Maç 2-1 olunca Ankaragücü Çekici ve Paintsil’i çıkarıp Atila ve Erdi’yi aldı. Zaten pas yapmakta güçlük çeken takımın top tutma becerisi daha da azaldı. Sahadaki dizilim 5-5-0 şekline büründü. Kazandığı topları hiçbir oyuncusunun olmadığı rakip alana şişirince oyun pinpon maçı gibi Ankaragücü ceza sahası ve çevresinde oynanmaya başladı. Oysa iki hızlı oyuncusunu ileride bıraksa zaten Ankaragücü kalesinde net pozisyon bulmakta zorlanan Denizlispor önlem almak durumunda kalır ve bu kadar yüklenemezdi. Ceza sahasında yaşanan karambollerde topun ele, elin rakibin yüzüne gelmemesi büyük şans zira Ankaragücü adeta gole davetiye çıkardı. Mustafa Yumlu kale önünde 3 metreden topu dışarı vurmasa bu hatanın bedeli ağır ödenecekti.
Mustafa Dalcı zaman zaman bize 80’li yılların nostaljilerini yaşatıyor.

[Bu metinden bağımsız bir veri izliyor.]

/-- `RxSound` of a machine with rings, as a test. -/
def rxSoundTest (s : State) : Bool :=
  s.flags.ringsUp && decide (s.rx.next.toNat < s.cfg.nRrd) && decide (s.rx.free.toNat < s.cfg.nRfd) &&
  decide (s.rx.mbuf.length = s.cfg.nRfd) && decide (s.pool.spare.length ≤ s.cfg.spareCap) &&
  s.rx.mbuf.all (fun e => e.any fun b => b.cap == s.cfg.rxBufSize && b.phys.toNat % s.cfg.bufAlign == 0 && b.phys != 0#64) &&
  s.pool.spare.all fun b => b.cap == s.cfg.rxBufSize && b.phys.toNat % s.cfg.bufAlign == 0 && b.phys != 0#64
theorem rxSound_of {s : State} (h : rxSoundTest s = true) : RxSound s := by
  simp only [rxSoundTest, Bool.and_eq_true, decide_eq_true_eq, List.all_eq_true, Option.any_eq_true, beq_iff_eq, bne_iff_ne] at h
  obtain ⟨⟨⟨⟨⟨⟨h1, h2⟩, h3⟩, h4⟩, h5⟩, h6⟩, h7⟩ := h
  refine ⟨fun _ => h1, fun _ => ⟨h2, h3, h4, fun e he => ?_⟩, h5, fun b hb => ?_⟩
  · obtain ⟨b, hb, ⟨h8, h9⟩, h10⟩ := h6 e he
    exact ⟨b, hb, h8, h9, h10⟩
  · obtain ⟨⟨h8, h9⟩, h10⟩ := h7 b hb
    exact ⟨h8, h9, h10⟩

/-- The descriptors of posted buffers and of frames in flight hold what `TrackingSound` says, as a test. -/
def descriptorsTest (s : State) : Bool :=
  (List.range s.cfg.nRfd).all (fun i =>
    (s.rx.mbuf[i]?.join).all fun b => load64 s.mem (rfdSlot s (BitVec.ofNat 16 i)) == b.phys) &&
  (List.range s.cfg.nTx).all fun i => (s.tx.mbuf[i]?.join).all fun f =>
    let a := tpdSlotAddr s.cfg s.tx.ringPhys (BitVec.ofNat 16 i)
    wordBit (load32 s.mem (fieldAddr a s.cfg.layout.tpdCmd)) s.cfg.layout.eop &&
    (f.segs.bind List.getLast?).any fun g => load64 s.mem (fieldAddr a s.cfg.layout.tpdAddr) == g.addr
theorem descriptorsPosted_of {s : State} (h : descriptorsTest s = true) : DescriptorsPosted s := by
  simp only [descriptorsTest, Bool.and_eq_true, List.all_eq_true, List.mem_range, Option.all_eq_true,
    Option.join_eq_some_iff, beq_iff_eq] at h
  exact fun i hi b hb => h.1 i hi b hb
theorem trackingSound_of {s : State} (h : descriptorsTest s = true)
    (hr : s.env.live.Pairwise (fun p q => apart p q = true) ∧ (∀ r ∈ s.env.live, r.base.toNat + r.size ≤ 2 ^ 64) ∧
      (coreRegions s).isSubperm s.env.live = true)
    (hm : MacSound s) (hl : LateSound s) : TrackingSound s := by
  refine ⟨fun _ => ⟨descriptorsPosted_of h, fun i hi f hf => ?_⟩, ⟨hr.1, hr.2.1, List.isSubperm_iff.1 hr.2.2⟩, hm, hl⟩
  simp only [descriptorsTest, Bool.and_eq_true, List.all_eq_true, List.mem_range, Option.all_eq_true, Option.any_eq_true,
    Option.join_eq_some_iff, beq_iff_eq, Option.bind_eq_some_iff] at h
  obtain ⟨he, g, ⟨l, hl, hg⟩, ha⟩ := h.2 i hi f hf
  exact ⟨he, l, g, hl, hg, ha⟩
/-- Late stores with no fence behind them and no doorbell write posted. -/
theorem lateSound_of {s : State} (hp : s.posted = []) (hd : ∀ e ∈ s.late, e.due = none)
    (ha : s.late.Pairwise fun d e => SameOrApart (lateRegion d) (lateRegion e))
    (hr : ∀ e ∈ s.late, ∀ r ∈ allSlots s, SameOrApart (lateRegion e) r)
    (hb : bellSeen .tx s = s.mac.regs.txCons ∨ s.late = []) : LateSound s :=
  ⟨ha, fun _ => hr, fun e he k hk => by simp [hd e he] at hk,
    fun _ => ⟨fun k p h => by simp [hp] at h, fun h => hb.resolve_left h⟩⟩
theorem tracking_posted : TrackingSound posted :=
  trackingSound_of (by decide) (by decide) (by unfold MacSound; decide)
    (lateSound_of rfl (by decide) (by unfold SameOrApart; decide) (by unfold SameOrApart; decide) (by decide))
theorem tracking_zeroing : TrackingSound zeroing :=
  trackingSound_of (by decide) (by decide) (by unfold MacSound; decide)
    (lateSound_of rfl (by decide) (by unfold SameOrApart; decide) (by unfold SameOrApart; decide) (by decide))
theorem tracking_wide : TrackingSound wide :=
  trackingSound_of (by decide) (by decide) (by unfold MacSound; decide)
    (lateSound_of rfl (by decide) (by unfold SameOrApart; decide) (by unfold SameOrApart; decide) (by decide))

/-! ### Where other agents step, and when stores reach the MAC -/

/-- A running machine with one descriptor published at slot 0. -/
def fetching (m : Memory) : State :=
  { up tiny with
    mem := m
    tx := { (up tiny).tx with next := 1#16, numFree := 31#32 }
    mac := { (up tiny).mac with regs := { (up tiny).mac.regs with tpdPidx := 1#16 } } }
/-- 10_state.md R57: the data of a data descriptor is read too; of a context descriptor, none. -/
theorem test_macFetch :
    (macFetchAct 0#16 (fetching [(0x1000, 2#8), (0x1009, 3#8), (0x300, 7#8), (0x301, 9#8), (0x302, 5#8)]) =
      .macFetch 0#16 [2#8, 0#8, 0#8, 0#8, 0#8, 0#8, 0#8, 0#8, 0#8, 3#8, 0#8, 0#8, 0#8, 0#8, 0#8, 0#8] [7#8, 9#8]) ∧
    macFetchAct 0#16 (fetching [(0x1009, 3#8), (0x300, 7#8)]) =
      .macFetch 0#16 [0#8, 0#8, 0#8, 0#8, 0#8, 0#8, 0#8, 0#8, 0#8, 3#8, 0#8, 0#8, 0#8, 0#8, 0#8, 0#8] [] := by decide
/-- 20_memory.md R94, R95: a frame in flight keeps its bytes, its memory and its address. -/
theorem test_inFlight_kept :
    (hostWrite 0x1234503F#64 [7#8] posted).mem = posted.mem ∧ (hostWrite 0x12345040#64 [7#8] posted).mem ≠ posted.mem ∧
    (bufReturn ⟨0x12345000#64, 64⟩ { posted with env := { posted.env with live := [⟨0x12345000#64, 64⟩] } }).env.live =
      [⟨0x12345000#64, 64⟩] ∧
    bufAnswerFits true 16 (bufAt 0x12345038#64) posted = false := by decide
/-- Three descriptors free, two completed and two frames queued, a `TX.PULL` in progress. -/
def halfWay (during : List (List MidStep)) : State :=
  { up puller with
    tx := { (up puller).tx with numFree := 3#32, next := 29#16 }
    mac := { (up puller).mac with regs := { (up puller).mac.regs with txCons := 2#16 } }
    puller := .looping
    env := { (up puller).env with outbound := [frame64 .none, frame64 .none], during := during } }
/-- 41_transmit.md R183: the PULLER against a reclaim: after it, between its two adds, and before it. -/
theorem test_reclaim_in_parts :
    see .txPull { halfWay [] with tx := { (halfWay []).tx with dirty := 2#16, numFree := 5#32 } }
      (fun t => (t.env.outbound.length, t.tx.numFree)) = some (0, 3#32) ∧
    see .txReclaim (halfWay [List.replicate 5 .pull]) (fun t => (t.env.outbound.length, t.tx.numFree)) = some (1, 4#32) ∧
    (match finishPull (halfWay []) with
      | .next t => some (t.env.outbound.length, t.tx.numFree, t.tx.stalled)
      | _ => none) = some (2, 3#32, true) := by decide
/-- A stalled queue whose reclaim just passes the wake threshold, with three frames queued and a reserve of a quarter. -/
def waking (during : List (List MidStep)) : State :=
  { up { puller with pullReserve := 8 } with
    tx := { (up puller).tx with stalled := true, next := 24#16, numFree := 8#32 }
    mac := { (up puller).mac with regs := { (up puller).mac.regs with txCons := 1#16 } }
    puller := .looping
    env := { (up puller).env with outbound := List.replicate 3 (frame64 .none), during := during } }
/-- 41_transmit.md R183, the plain accesses of the stall flag: between the test of `wake` and its clearing the PULLER sends two
frames and flags the stall; the clearing undoes that. -/
theorem test_wake_clears_a_later_stall :
    see .txReclaim (waking [[], List.replicate 7 .pull]) (fun t => (t.tx.numFree, t.tx.stalled, t.puller)) =
      some (7#32, false, .saw 7#32) ∧
    see .txReclaim (waking [[], List.replicate 8 .pull]) (fun t => (t.tx.numFree, t.tx.stalled, t.env.outbound.length)) =
      some (7#32, false, 1) ∧
    see .txReclaim (waking [[], List.replicate 7 .pull, [.pull]]) (fun t => (t.tx.numFree, t.tx.stalled)) =
      some (7#32, true) := by decide
/-- 00_scope.md R17: between the closing of the gate and the flush the PULLER drops both queued frames, and counts them. -/
theorem test_linkDown_pull :
    see .linkDown { answers [] [] [.ok, .ok, .ok] (halfWay [List.replicate 8 .pull]) with
        tx := (up puller).tx, puller := .holds { frame64 .none with id := 2 } }
      (fun t => (t.result, t.stats.txDrop, t.env.outbound, t.puller)) = some (.ok, 3, [], .saw 32#32) := by decide
/-- A poll callback with a frame received and another queued. -/
def polled (steps : List MidStep) : State :=
  { answers [some 0x9000#64] [] [] (withCompletion 0x00010000#32 0#32 0x80000010#32 (up puller)) with
    flags := { (up puller).flags with pollMode := true }
    env := { (up puller).env with
      alloc := [some (bufAt 0x9000#64)], outbound := [frame64 .none], offered := true, during := [[], steps] } }
/-- 00_scope.md R14: the number of frames delivered stands, whatever the PULLER sends meanwhile. -/
theorem test_pollService_pull :
    see (.pollService 8#24) (polled (List.replicate 6 .pull)) (fun t => (t.result, t.tx.next, t.puller)) =
      some (.count 1, 1#16, .idle) := by decide
/-- Two frames received, the second buffer answered where the first frame was delivered. -/
def reused (during : List (List MidStep)) : State :=
  { withCompletion 0x00010000#32 0#32 0x80000010#32 (up tiny) with
    mem := store32 (store32 (withCompletion 0x00010000#32 0#32 0x80000010#32 (up tiny)).mem 0x4010#64 0x00110000#32)
      0x401C#64 0x80000010#32
    env := { (up tiny).env with
      alloc := [some (bufAt 0x9000#64), some (bufAt 0x8000#64), none], during := during } }
/-- 10_state.md R50: the STACK frees a delivered buffer while the walker goes on, and its memory is given out again. -/
theorem test_rxDrain_reuses :
    see (.rxDrain 2#24) (reused [[], [.bufReturn ⟨0x8000#64, 16⟩]]) (fun t => (tracked t.rx.mbuf).map Buf.phys) =
      some [0x9000#64, 0x8000#64] ∧
    see (.rxDrain 2#24) (reused []) (fun t => (tracked t.rx.mbuf).map Buf.phys) = some [0x9000#64, 0x8040#64] := by decide
/-- An untagged frame without errors. -/
def noMeta : RxMeta :=
  { pid := 0#8, err := 0#32, vlan := none, ignored0 := 0#32, ignored1 := 0#32, ignored2 := 0#32, ignored3 := 0#32 }
/-- 20_memory.md R88: the zeroing of a completion descriptor arrives after the MAC completed a frame there. -/
theorem test_late_zeroing :
    let s := macStep (.rx [1#8, 2#8, 3#8, 4#8] noMeta false) zeroing
    let t := macStep (.arrive (macRrd zeroing)) s
    isUpdated tiny (rrdFlagWord s) = false ∧ isUpdated tiny (load32 (macView s) 0x400C#64) = true ∧
    isUpdated tiny (load32 (macView t) 0x400C#64) = false ∧ t.mac.regs.rrdProd = 1#16 ∧
    readBytes t.mem 0x8000#64 4 = [1#8, 2#8, 3#8, 4#8] := by decide
/-- The MAC sees the free descriptor of slot 0 as it was, with the address of another buffer it may fill; of a buffer outside
its window, it fills none (10_state.md R60). -/
theorem test_late_free_descriptor :
    let s (b : Byte) := { wide with late := [⟨0x5000#64, [b, 0x80#8, 0#8, 0#8, 0#8, 0#8, 0#8, 0#8], none⟩] }
    readBytes (macStep (.rx [1#8, 2#8, 3#8, 4#8] noMeta false) (s 0x40#8)).mem 0x8040#64 4 = [1#8, 2#8, 3#8, 4#8] ∧
    macRxReady 4 (s 0xC0#8) = false ∧ macRxReady 4 (regWrite .rfdPidx 3#32 (fence (s 0xC0#8))) = true := by decide
/-- 10_state.md R56, R60: a reset that timed out has left indices outside the rings, or a transmit index at a slot that is not in
flight, and the MAC touches nothing. -/
theorem test_mac_outside_its_rings :
    let s (r : DeviceRegs) := { wide with mac := { wide.mac with regs := r } }
    macRxReady 4 (s { wide.mac.regs with rrdProd := 2#16 }) = false ∧
    macRxReady 4 (s { wide.mac.regs with rfdCons := 4#16 }) = false ∧
    macTxReady (s { wide.mac.regs with tpdPidx := 32#16 }) = false ∧
    macTxReady (s { wide.mac.regs with txCons := 32#16 }) = false ∧
    macTxReady (fetching []) = true := by decide
/-- 20_memory.md R89, R91: two doorbell writes posted, a late store fenced ahead of the second: the first arrives without it, the
second brings it. The MAC sees the doorbell of the first that has not arrived. -/
theorem test_posted_doorbells :
    let s := { wide with
      env := { wide.env with slowBus := true }
      late := [⟨0x5000#64, [0x40#8, 0x80#8, 0#8, 0#8, 0#8, 0#8, 0#8, 0#8], none⟩] }
    let t := regWrite .tpdPidx 2#32 (fence (regWrite .tpdPidx 1#32 s))
    (bellSeen .tx t, t.mac.regs.tpdPidx, t.late.length) = (0#16, 2#16, 1) ∧
    (bellSeen .tx (reach 1 t), (reach 1 t).late.length) = (1#16, 1) ∧
    (bellSeen .tx (reach 2 t), (reach 2 t).late) = (2#16, []) ∧ (regFlush t).posted = [] ∧ (regFlush t).late = [] := by decide
/-- 20_memory.md R88: two stores to one descriptor are late; the older one arrives first. -/
theorem test_late_in_order :
    let s := { rings tiny with env := { (rings tiny).env with slowBus := true }, mem := [(0x4000, 1#8)] }
    let t := (holdLate [⟨0x4000#64, 16⟩] s).setMem [(0x4000, 2#8)]
    let u := (holdLate [⟨0x4000#64, 16⟩] t).setMem [(0x4000, 3#8)]
    let r : Region := { base := 0x4000#64, size := 32 }
    readByte (macView u) 0x4000#64 = 1#8 ∧ readByte (macView (arrive r u)) 0x4000#64 = 2#8 ∧
    readByte (macView (arrive r (arrive r u))) 0x4000#64 = 3#8 := by decide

O zamanlar “Galip takımın onbiri değiştirilmez” diye bir klişe vardı. Modern futbolda rakip analizi yapılıyor ve her maça farklı taktikle çıkılıyor. Bu maçta rakibin yumuşak karnı maça tecrübesiz üçüncü kalecisi ile çıkmış olmasıydı. Ankaragücü’nün uzaktan şutlarla ve yan ortalarla adeta kalede emanet duran kaleciyi yoklaması gerekirdi. Bunu maç boyunca hiç yapmadı. 80’lerde de işe yaramayan bir başka anlayış son dakikalarda skoru korumak için bir orta saha oyuncusu çıkarıp stoper oyuna almaktı. Oysa en iyi savunma topa sahip olarak ve kaleden uzakta tutarak yapılır. Ülkemizde hocaların kredisi iki üç maç olduğu için Mustafa Hoca’nın maçın sonlarındaki heyecanına ve endişesine de hak vermiyor değilim. Her şeye rağmen galibiyet güzeldir.
Mevcut kadrodan takımın oyununu şekillendirebilecek lider bir oyuncuyu çıkarması ve sorumluluk vermesi, hem Ankaragücü’nü hem Mustafa Hoca’yı farklı bir seviyeye çıkaracaktır. Takımını maçın her dakikasında futbol oynamaya yönlendirmesi başarı şansını artıracaktır.